- **Activity**: Copy the lines of the entries exactly, from the opening one to the one holding "else ((List.range 32).filter", and leave out everything after.
┌──
-- ==== Sys2Proof/Machine/RegWrite.lean ====
section
/-! DEFINITION. Register writes and what they set going (R51, R54 to R60, R93 to R96, R105, R107, R110, R127, R146,
R178, R241, R242, R464 to R466, R667 to R678, R682, R707), and the doorbells of the mailboxes (R64 to R66, R642). -/
namespace Sys2Proof.Machine

/-! ### Mailbox registers -/

/-- The bytes a command slot holds (R51). -/
def State.slotBytes (s : State) (mb k : Nat) : List Byte := Mem.readBytes Mem.blank s.mem (winBase mb + 0x4000 + 256 * k) 256

/-- A doorbell or segment that names a busy slot (R54, R65), with what it found noted for a release in its cycle (R84). -/
def State.dropBell (s : State) (mb : Nat) : State :=
  let fresh := !(s.mbx mb).counted.any (fun x => decide (x.1 = s.ct))
  let s := s.when fresh (fun s => s.updMbx mb (fun m => { m with
    counted := some (s.ct, s.is (VI_STATUS_dup_doorbell mb), s.get (VI_DOORBELL_DROP_CNT_count mb)) }))
  (s.flag (VI_STATUS_dup_doorbell mb)).count (VI_DOORBELL_DROP_CNT_count mb)

/-- A doorbell of one slot (R64, R65); one whose completion was written in this cycle is judged as busy (R665). -/
def State.ring1 (s : State) (mb k : Nat) : State :=
  if (s.slotC (slotKey mb k)).phase ≠ .free ∨ (s.slotC (slotKey mb k)).freedAt = some s.ct then s.dropBell mb
  else s.submit mb k (s.slotBytes mb k) none

/-- A doorbell write: its slots in ascending order (R642). -/
def State.ringBits (s : State) (mb : Nat) (hi : Bool) (w : Word) : State :=
  if !s.mailboxOpen mb then s
  else ((List.range 32).filter (fun i => w.bit i)).foldl (fun (s : State) (i : Nat) => s.ring1 mb (if hi then 32 + i else i)) s

/-- Completions that waited are written while the ring has room (R60, R665). -/
def State.writeWaiting (s : State) (mb : Nat) : Nat → State
  | 0 => s
  | n + 1 =>
    match (s.mbx mb).cqWait with
    | [] => s
    | c :: t =>
      if s.ringFull mb then s
      else ((s.updMbx mb (fun m => { m with cqWait := t })).writeCompl mb c).writeWaiting mb n

/-- VI_IRQ_CTRL has changed from `old` (R707). -/
def State.irqChanged (s : State) (mb : Nat) (old : Word) : State :=
  if !s.is (VI_IRQ_CTRL_cq_en mb) ∨ !old.bit 0 then s.updMbx mb (fun m => { m with gathered := 0, firstAt := none })
  else if (s.mbx mb).gathered ≠ 0 ∧ Nat.max 1 (s.get (VI_IRQ_CTRL_coal_count mb)) ≤ (s.mbx mb).gathered then s.raiseV0 mb
  else s

/-! ### Meridians and compare channels -/

/-- Whether channels and triggers on a meridian are judged (R105). -/
def State.merLive (s : State) (m : Nat) : Bool := s.merEn m && !s.merHeld m
/-- Whether they may match in this cycle: not in the one in which the meridian began or resumed to run (R105). -/
def State.merJudged (s : State) (m : Nat) : Bool := s.merLive m && decide ((s.mer m).liveAt ≠ some s.ct)

/-- The 48-bit value of a channel and its meridian. -/
def State.cmpVal (s : State) (k : Nat) : Nat := s.pairVal (aCMP_VAL_LO k) (aCMP_VAL_HI k) % 2 ^ 48
def State.cmpMer (s : State) (k : Nat) : Nat := (s.word (aCMP_VAL_HI k)).bits 21 16
def State.cmpHit (s : State) (k : Nat) : Bool :=
  s.is (CMP_CTRL_arm k) && s.merLive (s.cmpMer k) && merMatched (s.mer (s.cmpMer k)).visible (s.cmpVal k)

/-- The state in which a match of this cycle is judged and acts: a value or control word written in the cycle counts from
the next one (R107, R110). -/
def State.beforeCmp (s : State) (k : Nat) : State :=
  match Tbl.find? s.cmpOld k with
  | some (lo, hi, ctrl) => ((s.putWord (aCMP_VAL_LO k) lo).putWord (aCMP_VAL_HI k) hi).putWord (aCMP_CTRL k) ctrl
  | none => s
/-- The words of a channel before its first write of the cycle. -/
def State.keepCmp (s : State) (a : Nat) : State :=
  let k := (a - 0x5000) / 16
  if 0x5000 ≤ a ∧ a < 0x7000 ∧ (Tbl.find? s.cmpOld k).isNone then
    { s with cmpOld := Tbl.put s.cmpOld k (s.word (aCMP_VAL_LO k), s.word (aCMP_VAL_HI k), s.word (aCMP_CTRL k)) } else s

/-- Channels of a meridian that starts or resumes and already match set late (R105, R107). -/
def State.lateOn (s : State) (m : Nat) : State :=
  ((List.range 512).filter (fun k => decide (s.cmpMer k = m) && s.cmpHit k)).foldl (fun (s : State) (k : Nat) =>
    s.flag (CMP_CTRL_late k)) s

/-- A meridian is enabled (R94 to R96): the accumulator is 0, the held value and the register values are taken. -/
def State.merStart (s : State) (m : Nat) : State :=
  let step := s.get (MER_STEP_step m)
  let fr := s.get (MER_STEP_FRAC_frac m)
  let ratio := s.get (MER_PRESCALE_ratio m)
  let off := s.get (MER_OFFSET_offset m)
  let s := s.updMer m (fun x => { x with
    liveAt := some s.ct, acc := 0, value := x.held.getD x.value, frac := if x.held.isSome then 0 else x.frac, held := none, step := step,
    stepFrac := fr, ratio := ratio, offset := off })
  s.lateOn m

/-- A held value: HI with the LO that came with it, while the meridian is disabled (R96). -/
def State.merHold (s : State) (m : Nat) (lo : Option Word) (hi : Word) : State :=
  if s.merEn m then s else
  let low := (lo.map (·.toNat)).getD (((s.mer m).held.getD (s.mer m).value) % 2 ^ 32)
  s.updMer m (fun x => { x with held := some (hi.bits 15 0 * 2 ^ 32 + low) })

/-! ### Ports, lanes, engines, converters -/

/-- PORT_CTRL has changed from `old` (R179): a port that may no longer train is down; one that is enabled, or leaves Beacon
as sleep_en falls, detects; the port of an empty or asleep slot enters Beacon. -/
def State.portSwitch (s : State) (p : Nat) (old : Word) : State :=
  let l := s.get (PORT_STATUS_link_state p)
  let rests := (s.slot p).adopted && decide (s.slSt p = 0 ∨ s.slSt p = 6)
  if !s.is (PORT_CTRL_en p) then
    (if old.bit 0 then ((s.retrainPort p).setF (PORT_CNT_RETRAIN_v p) (s.get (PORT_CNT_RETRAIN_v p))).cover else s)
  else if rests && s.is (PORT_CTRL_sleep_en p) && decide (l ≠ 4) && !(old.bit 0 && old.bit 4) then s.enterBeacon p
  else if !old.bit 0 || (decide (l = 4) && !s.is (PORT_CTRL_sleep_en p)) then s.setF (PORT_STATUS_link_state p) 1
  else s

/-- SVC_CTRL.retrain (R178). -/
def State.svcRetrainNow (s : State) (n : Nat) : State := s.svcDown n

/-- ENG_CTRL.en has changed from `old` (R278, R337). -/
def State.engSwitch (s : State) (e : Nat) (old : Bool) : State :=
  if !s.is (ENG_CTRL_en e) then (if old then (s.evictEngine e).pubEng e else s)
  else if !old && decide (s.get (ENG_STATUS_state e) < 2) then s.unmaskEngine e else s

/-! ### What a write sets going -/

/-- The actions of a write that stored over `old`; `v` under `m` is what was written. -/
def State.writeActs (s : State) (a : Nat) (old v m : Word) : State :=
  let on := v &&& m
  if 0x1000000 ≤ a then
    let mb := (a - 0x1000000) / 0x10000
    if a = aVI_DOORBELL mb 0 then s.ringBits mb false on
    else if a = aVI_DOORBELL mb 1 then s.ringBits mb true on
    else if a = aVI_CQ_CONS mb then s.writeWaiting mb 256
    else if a = aVI_IRQ_CTRL mb then s.irqChanged mb old
    else s
  else if a = aFLT_CTRL then s.alarms 0
  else if 0x4100 ≤ a ∧ a < 0x4900 then
    let k := (a - 0x4100) / 0x20
    if a = aMER_CFG k ∧ s.merEn k ∧ !old.bit 3 then s.merStart k else s
  else if 0x5000 ≤ a ∧ a < 0x7000 ∧ a % 16 = 8 then
    let k := (a - 0x5000) / 16
    if on.bit 0 && s.cmpHit k then s.flag (CMP_CTRL_late k) else s
  else if 0x7000 ≤ a ∧ a < 0x7040 then
    let n := (a - 0x7000) / 4
    -- a write in the cycle of the reload takes effect at it (R127)
    if (s.fan n).startedAt = s.ct then
      s.updFan n (fun x => { x with period := s.get (FAN_PWM_period n), duty := s.get (FAN_PWM_duty n) })
    else s
  else if 0x8000 ≤ a ∧ a < 0x8C00 then
    let c := (a - 0x8000) / 0x300
    if a = aADC_CTRL c then
      let s := if on.bit 3 then s.adcHalt c else s
      if on.bit 2 then s.adcTrigger c else s
    else s
  else if 0x10000 ≤ a ∧ a < 0x20000 then
    let p := (a - 0x10000) / 0x400
    if a = aPORT_CTRL p then (s.portSwitch p old).when (on.bit 1) (fun s => s.retrainPort p)
    else if a = aSVC_CTRL p then (if on.bit 1 then s.svcRetrainNow p else s)
    else if a = aRED_CTRL p then
      let s := if on.bit 2 then s.takeSnap p else s
      if on.bit 3 then s.clearAcc p else s
    else s
  else if 0x20000 ≤ a ∧ a < 0x28000 then
    let e := (a - 0x20000) / 0x100
    if a = aENG_CTRL e then s.engSwitch e (old.bit 0) else s
  else s

/-! ### Writes (R667, R669, R671, R676, R682) -/

/-- A block in reset ignores writes (R682): the unit, or one engine (R285). -/
def State.inReset (s : State) (a : Nat) : Bool :=
  s.rst.held || decide (s.unit = 0) ||
  (decide (0x20000 ≤ a ∧ a < 0x28000) && decide (s.get (ENG_STATUS_state ((a - 0x20000) / 0x100)) = 2))

/-- A register takes a write and acts on it. -/
def State.applyWrite (s : State) (a : Nat) (v m : Word) : State :=
  let old := s.word a
  ((s.keepCmp a).storeWord a v m).writeActs a old v m

/-- Energy counted in this cycle is added to the value written over SLOT_E (R679). -/
def State.energyAgain (s : State) (lo : Nat) : State :=
  let ts := s.hwTouched.filter (fun t => decide (t.at_ = (lo, 63, 0)))
  if ts.isEmpty then s else
  let n := ts.foldl (fun (a : Nat) (t : Touch) => match t with
    | .add _ _ _ v => a + v
    | _ => a) 0
  (s.setPair lo (lo + 4) ((s.pairVal lo (lo + 4) + n) % 2 ^ 64)).collide (lo, 31, 0)

/-- HI of a pair takes a write, with the LO that waits for it (R671). -/
def State.writePair (s : State) (lo : Nat) (v m : Word) : State :=
  let waits := Tbl.find? s.heldLo lo
  let s := ({ s with heldLo := Tbl.del s.heldLo lo } : State).keepCmp lo
  if 0x4100 ≤ lo ∧ lo < 0x4900 then
    let k := (lo - 0x4100) / 0x20
    s.merHold k waits ((v &&& m) ||| (s.regShow (lo + 4) &&& ~~~m))
  else
    let s : State := match waits with
      | some w => s.applyWrite lo w 0xFFFFFFFF
      | none => s
    (s.applyWrite (lo + 4) v m).energyAgain lo

/-- A write of one aligned word under a mask. -/
def State.writeWord (s : State) (a : Nat) (v m : Word) : State :=
  if s.inReset a ∨ inRings a then s
  else if inSlots a then
    let cur : Word := BitVec.ofNat 32 (leVal (Mem.readBytes Mem.blank s.mem a 4))
    { s with mem := Mem.writeBytes Mem.blank s.mem a (leBytes 4 ((v &&& m) ||| (cur &&& ~~~m)).toNat) }
  -- MER_VAL of an enabled meridian takes no write (R96)
  else if rwPair a && decide (0x4100 ≤ a ∧ a < 0x4900) && s.merEn ((a - 0x4100) / 0x20) then s
  else if rwPair a then { s with heldLo := Tbl.put s.heldLo a ((v &&& m) ||| (s.regShow a &&& ~~~m)) }
  else if 4 ≤ a && rwPair (a - 4) then s.writePair (a - 4) v m
  else s.applyWrite a v m

/-! ### Accesses -/

/-- The unified address of an offset in a window (R666). -/
def Win.addr : Win → Nat → Nat
  | .bar2, off => off
  | .vi v, off => winBase v.val + off
  | .af, off => winBase afMb + off
/-- Whether an offset lies in the window's BAR. -/
def winHas : Win → Nat → Bool
  | .bar2, off => decide (off < 0x100000)
  | _, off => decide (off < 0x10000)
def listed (w : Win) (off : Nat) : Bool := winHas w off && onMap (Win.addr w (off / 4 * 4))

/-- An access to an offset no map lists (R668). -/
def State.unmapped (s : State) (w : Win) (write : Bool) : State :=
  let glob := decide (w = .bar2)
  let s := if glob && write then s.flag GLB_STATUS_unmapped_seen else s
  if glob && s.is GLB_CTRL_ur_unmapped then s.emit .unsupported
  else if write then s else s.emit (.readData 0)

/-- Whether the endpoint discards a write to a window: the authority has disabled its virtual function (R88). -/
def State.discards (s : State) (w : Win) : Bool :=
  match w with
  | .vi v => s.vfOff.contains v.val
  | _ => false

/-- The window of a mailbox. -/
def winOf (mb : Mb) : Win := if h : mb.val < 256 then .vi ⟨mb.val, h⟩ else .af

/-- A write access, of 32 bits and aligned; anything else is unsupported (R667). -/
def State.access (s : State) (w : Win) (off : Nat) (v m : Word) : State :=
  if s.discards w then s
  else if off % 4 ≠ 0 then s.emit .unsupported
  else if !listed w off then s.unmapped w true
  else s.writeWord (Win.addr w off) v m

/-! ### The rows -/

/-- REGISTER_WRITE (R667, R669). -/
def execRegisterWrite (w : Win) (off : Nat) (v : Word) (be : BitVec 4) (s : State) : Out3 :=
  .next (s.access w off v (byteMask be)).settle

/-- LO_WRITE_HELD (R671). -/
def execLoWriteHeld (w : Win) (off : Nat) (v : Word) (s : State) : Out3 :=
  let a := Win.addr w off
  if listed w off && rwPair a && decide (off % 4 = 0) && !s.discards w then .next (s.writeWord a v 0xFFFFFFFF) else .next s

/-- LO_HI_READ_LATCH (R670). -/
def execLoHiReadLatch (w : Win) (off : Nat) (s : State) : Out3 :=
  let a := Win.addr w off
  if listed w off && loOfPair a && decide (off % 4 = 0) then
    let r := s.readWord a
    .next (r.1.emit (.readData r.2))
  else .next s

/-- CT_LO_READ (R93). -/
def execCtLoRead (s : State) : Out3 :=
  let r := s.readWord aCT_LO
  .next (r.1.emit (.readData r.2))

/-- UNMAPPED_ACCESS (R668). -/
def execUnmappedAccess (w : Win) (off : Nat) (write : Bool) (s : State) : Out3 :=
  if listed w off then .next s else .next (s.unmapped w write)

/-- UNSUPPORTED_ACCESS (R667): a size other than 32 or 64 bits, or an address not aligned to 4 bytes. -/
def execUnsupportedAccess (_w : Win) (off : Nat) (bytes : Nat) (_write : Bool) (s : State) : Out3 :=
  if off % 4 = 0 ∧ (bytes = 4 ∨ bytes = 8) then .next s else .next (s.emit .unsupported)

/-- DEBUG_LOCK (R678): in force from the next fabric cycle. -/
def execDebugLock (s : State) : Out3 := .next (s.writeWord aGLB_CTRL 1 1)

/-- CQ_CONS_WRITE (R59, R60). -/
def execCqConsWrite (mb : Mb) (v : Word) (s : State) : Out3 := .next (s.access (winOf mb) 0x404 v 0xFFFFFFFF).settle

/-- IRQ_CTRL_WRITE (R707). -/
def execIrqCtrlWrite (mb : Mb) (v : Word) (s : State) : Out3 := .next (s.access (winOf mb) 0x408 v 0xFFFFFFFF)

/-- MER_CFG_WRITE (R94, R96, R708). -/
def execMerCfgWrite (m : Fin 64) (v : Word) (s : State) : Out3 := .next (s.writeWord (aMER_CFG m) v 0xFFFFFFFF)

/-- MER_VAL_WRITE (R96, R671). -/
def execMerValWrite (m : Fin 64) (hi : Bool) (v : Word) (s : State) : Out3 :=
  .next (s.writeWord (if hi then aMER_VAL_HI m else aMER_VAL_LO m) v 0xFFFFFFFF)

/-- CMP_ARM (R107, R110). -/
def execCmpArm (k : Fin 512) (v : Word) (s : State) : Out3 := .next (s.writeWord (aCMP_CTRL k) v 0xFFFFFFFF)

/-- PORT_RETRAIN (R146). -/
def execPortRetrain (p : Fin 64) (v : Word) (s : State) : Out3 := .next (s.writeWord (aPORT_CTRL p) v 0xFFFFFFFF).settle

/-- SVC_RETRAIN (R178). -/
def execSvcRetrain (n : Fin 64) (v : Word) (s : State) : Out3 := .next (s.writeWord (aSVC_CTRL n) v 0xFFFFFFFF).settle

/-- ENG_DISABLE (R278, R337). -/
def execEngDisable (e : Fin 128) (v : Word) (s : State) : Out3 := .next (s.writeWord (aENG_CTRL e) v 0xFFFFFFFF).settle

/-- RED_SNAP (R241). -/
def execRedSnap (p : Fin 64) (v : Word) (s : State) : Out3 := .next (s.writeWord (aRED_CTRL p) v 0xFFFFFFFF)

/-- RED_CLEAR_ACC (R242). -/
def execRedClearAcc (p : Fin 64) (v : Word) (s : State) : Out3 := .next (s.writeWord (aRED_CTRL p) v 0xFFFFFFFF)

/-- ADC_START (R464). -/
def execAdcStart (c : Fin 4) (v : Word) (s : State) : Out3 := .next (s.writeWord (aADC_CTRL c) v 0xFFFFFFFF).settle

/-- ADC_STOP (R465). -/
def execAdcStop (c : Fin 4) (v : Word) (s : State) : Out3 := .next (s.writeWord (aADC_CTRL c) v 0xFFFFFFFF).settle

/-- DOORBELL (R64 to R66, R642). -/
def execDoorbell (mb : Mb) (hi : Bool) (ring : Word) (s : State) : Out3 :=
  .next (s.access (winOf mb) (if hi then 0x104 else 0x100) ring 0xFFFFFFFF)

/-- COAL_TIMER_EXPIRE (R707). -/
def execCoalTimerExpire (mb : Mb) (s : State) : Out3 :=
  let u := s.get (VI_IRQ_CTRL_coal_us mb)
  match (s.mbx mb).firstAt with
  | some t => if u ≠ 0 ∧ t + us u ≤ s.ct then .next (s.raiseV0 mb) else .next s
  | none => .next s

end Sys2Proof.Machine
end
└──
- **Solution to this problem**:
-- ==== Sys2Proof/Machine/RegWrite.lean ====
section
/-! DEFINITION. Register writes and what they set going (R51, R54 to R60, R93 to R96, R105, R107, R110, R127, R146,
R178, R241, R242, R464 to R466, R667 to R678, R682, R707), and the doorbells of the mailboxes (R64 to R66, R642). -/
namespace Sys2Proof.Machine

/-! ### Mailbox registers -/

/-- The bytes a command slot holds (R51). -/
def State.slotBytes (s : State) (mb k : Nat) : List Byte := Mem.readBytes Mem.blank s.mem (winBase mb + 0x4000 + 256 * k) 256

/-- A doorbell or segment that names a busy slot (R54, R65), with what it found noted for a release in its cycle (R84). -/
def State.dropBell (s : State) (mb : Nat) : State :=
  let fresh := !(s.mbx mb).counted.any (fun x => decide (x.1 = s.ct))
  let s := s.when fresh (fun s => s.updMbx mb (fun m => { m with
    counted := some (s.ct, s.is (VI_STATUS_dup_doorbell mb), s.get (VI_DOORBELL_DROP_CNT_count mb)) }))
  (s.flag (VI_STATUS_dup_doorbell mb)).count (VI_DOORBELL_DROP_CNT_count mb)

/-- A doorbell of one slot (R64, R65); one whose completion was written in this cycle is judged as busy (R665). -/
def State.ring1 (s : State) (mb k : Nat) : State :=
  if (s.slotC (slotKey mb k)).phase ≠ .free ∨ (s.slotC (slotKey mb k)).freedAt = some s.ct then s.dropBell mb
  else s.submit mb k (s.slotBytes mb k) none

/-- A doorbell write: its slots in ascending order (R642). -/
def State.ringBits (s : State) (mb : Nat) (hi : Bool) (w : Word) : State :=
  if !s.mailboxOpen mb then s
  else ((List.range 32).filter (fun i => w.bit i)).foldl (fun (s : State) (i : Nat) => s.ring1 mb (if hi then 32 + i else i)) s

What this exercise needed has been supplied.